Penn Medicine, the University of Pennsylvania Health System: “Senate Bill 25 would increase access to quality care in rural and urban communities who have high unmet health care needs and potentially lower the cost of health care in the Commonwealth.”
Geisinger Health System: “Geisinger is undergoing a large-scale primary care redesign effort to better serve our mostly rural population. The ability to better utilize our Nurse Practitioners is critical to this work. Senate Bill 25 would afford our health care facilities greater flexibility when responding to the needs of patients and families.”
Lehigh Valley Health Network: “We support passage of the legislation and feel it would improve patient care and access to care by increasing the pool of qualified caregivers,” Dr. Thomas Whalen, MD, Executive Vice President and Chief Medical Officer told the Pocono Record. “I think the biggest benefit of this legislation would be in rural areas where physician shortages are most prominent.”
Hospital and Healthsystem Association of Pennsylvania: “The changing nature of health care requires that all members of the health care team work together as part of an inter-professional team. Senate Bill 25 is consistent with the team care delivery models being used by hospitals and health systems. In order to meet the growing health care needs in the commonwealth, every member of the health care team must be able to practice to the full scope of their license. Senate Bill 25 does not change NPs’ scope of license.”
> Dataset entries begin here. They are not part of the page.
theorem calm_nextWork (h : Calm e c b r s) (l : LaneId) (q : Point) : Calm e c b r (s.nextWork l q) := by
  unfold State.nextWork
  split
  · rename_i t ht
    split at ht
    · exact calm_chainRepair h l _ ht
    · cases ht
  · split
    · rename_i t ht
      split at ht
      · cases ht
      · exact calm_startRepair h l ht
    · exact calm_fillDecision h l _

theorem calm_workDecision (h : Calm e c b r s) (l : LaneId) (q : Point) : Calm e c b r (s.workDecision l q) := by
  unfold State.workDecision
  dsimp only
  repeat' split
  · refine calm_fillDecision (calm_updRest h l _ ?_) l _
    exact fun x => abortAttempt_alike x
  · exact calm_reseekRepair h l
  · exact h
  · exact calm_nextWork h l q

theorem calm_standDown (h : Calm e c b r s) (l : LaneId) (m : WorkMode) (w : Option RestReason) :
    Calm e c b r (s.standDown l m w) := by
  unfold State.standDown
  exact calm_updRest h l _ fun x => abortAttempt_alike x

theorem calm_overtake (h : Calm e c b r s) (l : LaneId) (q : Point) : Calm e c b r (s.overtake l q).1 := by
  unfold State.overtake
  dsimp only
  split
  · dsimp only
    exact calm_updRest h l _
  · exact h

theorem calm_schedule (h : Calm e c b r s) (l : LaneId) (q : Point) : Calm e c b r (s.schedule l q) := by
  unfold State.schedule
  dsimp only
  generalize hu : s.updLane l _ = u
  have h1 : Calm e c b r u := by
    rw [← hu]
    exact calm_updRest h l _
  have h2 := calm_overtake h1 l q
  generalize u.overtake l q = v at h2 ⊢
  obtain ⟨s', q'⟩ := v
  dsimp only at h2 ⊢
  repeat' split
  all_goals first
    | with_reducible exact calm_halt (calm_standDown h2 l _ _) l
    | with_reducible exact calm_standDown h2 l _ _
    | with_reducible exact calm_workDecision h2 l _

/-! ### The loader queue -/

theorem calm_recordOutcome (h : Calm e c b r s) (q : LoaderRequest) (o : LoaderOutcome) :
    Calm e c b r (s.recordOutcome q o) := by
  unfold State.recordOutcome State.writeLoader
  exact calm_setNews (calm_setWords (calm_updQueue (calm_updQueue h _) _) _ _) _ _

theorem calm_postBind (h : Calm e c b r s) (l : LaneId) (k : Nat) (t : Byte) : Calm e c b r (s.postBind l k t) := by
  unfold State.postBind
  split
  · exact calm_updRest h l _
  · split
    · unfold State.enqueue
      exact calm_updQueue h _ fun d => ⟨rfl, rfl, List.prefix_append _ _⟩
    · exact h

/-! ### The lane sequencer -/

theorem calm_countReads (h : Calm e c b r s) (n : Nat) : Calm e c b r (s.countReads n) :=
  h.of_same (fun l => by simp) (fun l => by simp) rfl (fun _ => ⟨rfl, List.prefix_refl _⟩) (List.Sublist.refl _)

theorem calm_endEpisode (h : Calm e c b r s) (l : LaneId) (he : e l) : Calm e c b r (s.endEpisode l) := by
  unfold State.endEpisode
  split
  · exact h
  · exact calm_updLane (calm_countReads h 1) l _ he

theorem calm_updSeq (h : Calm e c b r s) (l : LaneId) (g : Sequencer → Sequencer) (he : e l)
    (hs : ∀ q : Sequencer, (g q).mode = q.mode ∧ (g q).refresh = q.refresh ∧ (q.mark = none → (g q).mark = none) := by
      exact fun _ => ⟨rfl, rfl, fun hm => hm⟩) :
    Calm e c b r (s.updSeq l g) := by
  unfold State.updSeq
  refine calm_updLane h l _ he ?_ ?_
  · intro x
    simp only [Lane.steady, (hs x.seq).1, (hs x.seq).2.1]
  · exact fun x => ⟨rfl, (hs x.seq).2.2⟩

theorem calm_closeReading (h : Calm e c b r s) (l : LaneId) (he : e l) : Calm e c b r (s.closeReading l) :=
  calm_due (calm_updSeq h l _ he) l

theorem calm_openReading (h : Calm e c b r s) (l : LaneId) (he : e l) : Calm e c b r (s.openReading l) :=
  calm_due (calm_updSeq h l _ he) l

theorem calm_retire (h : Calm e c b r s) (l : LaneId) (q : TakenCue) (o : CueOutcome) (he : e l) :
    Calm e c b r (s.retire l q o) := by
  unfold State.retire
  dsimp only
  generalize hu : (s.countReads 1).updSeq l _ = u
  have h1 : Calm e c b r u := by
    rw [← hu]
    exact calm_updSeq (calm_countReads h 1) l _ he
  split
  · exact calm_setNews (calm_setWords (calm_setWords h1 _ _) _ _) _ _
  · exact h1

theorem calm_retireAll (l : LaneId) (o : CueOutcome) (hl : e l) (cs : List TakenCue) :
    ∀ {s : State} (_ : Calm e c b r s), Calm e c b r (s.retireAll l o cs) := by
  induction cs with
  | nil => exact fun h => h
  | cons q cs ih => exact fun h => ih (calm_retire h l q o hl)

theorem calm_retireNormal (l : LaneId) (hl : e l) (cs : List TakenCue) :
    ∀ {s : State} (_ : Calm e c b r s), Calm e c b r (s.retireNormal l cs) := by
  induction cs with
  | nil => exact fun h => h
  | cons q cs ih => exact fun h => ih (calm_retire h l q _ hl)

theorem calm_establish (h : Calm e c b r s) (l : LaneId) (he : e l) : Calm e c b r (s.establish l) := by
  unfold State.establish
  split
  · exact h
  · exact calm_updSeq h l _ he

theorem calm_prime (h : Calm e c b r s) (l : LaneId) (he : e l) : Calm e c b r (s.prime l).1 := by
  unfold State.prime
  dsimp only
  repeat' split
  · exact h
  · exact calm_openReading (calm_updSeq h l _ he) l he
  · exact h

theorem calm_enterPriming (h : Calm e c b r s) (l : LaneId) (he : e l) : Calm e c b r (s.enterPriming l).1 := by
  unfold State.enterPriming
  dsimp only
  refine calm_prime ?_ l he
  split
  · exact calm_establish (calm_setLaneState h l _ he) l he
  · exact calm_setLaneState h l _ he

theorem calm_sendBind (h : Calm e c b r s) (l : LaneId) (k : Nat) (he : e l) : Calm e c b r (s.sendBind l k) := by
  unfold State.sendBind
  exact calm_postBind (calm_updSeq h l _ he) l _ _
“At every level of health care, from health systems to individual practitioners, we share the same mission: to improve the lives and health of our patients. We also share a responsibility to do all we can to enhance the quality of care we provide. This philosophy guides our approach to public policy. Senate Bill 25, Full Practice Authority for nurse practitioners, will improve patient health, increase access to care, and lower costs. It’s time for Pennsylvania patients to benefit from this proven reform,” said Dr. Adele Caruso, DNP, CRNP, President of the Pennsylvania Coalition of Nurse Practitioners.
The health systems join a wide-ranging, bipartisan list of supporters who trust nurse practitioners to care for Pennsylvanians.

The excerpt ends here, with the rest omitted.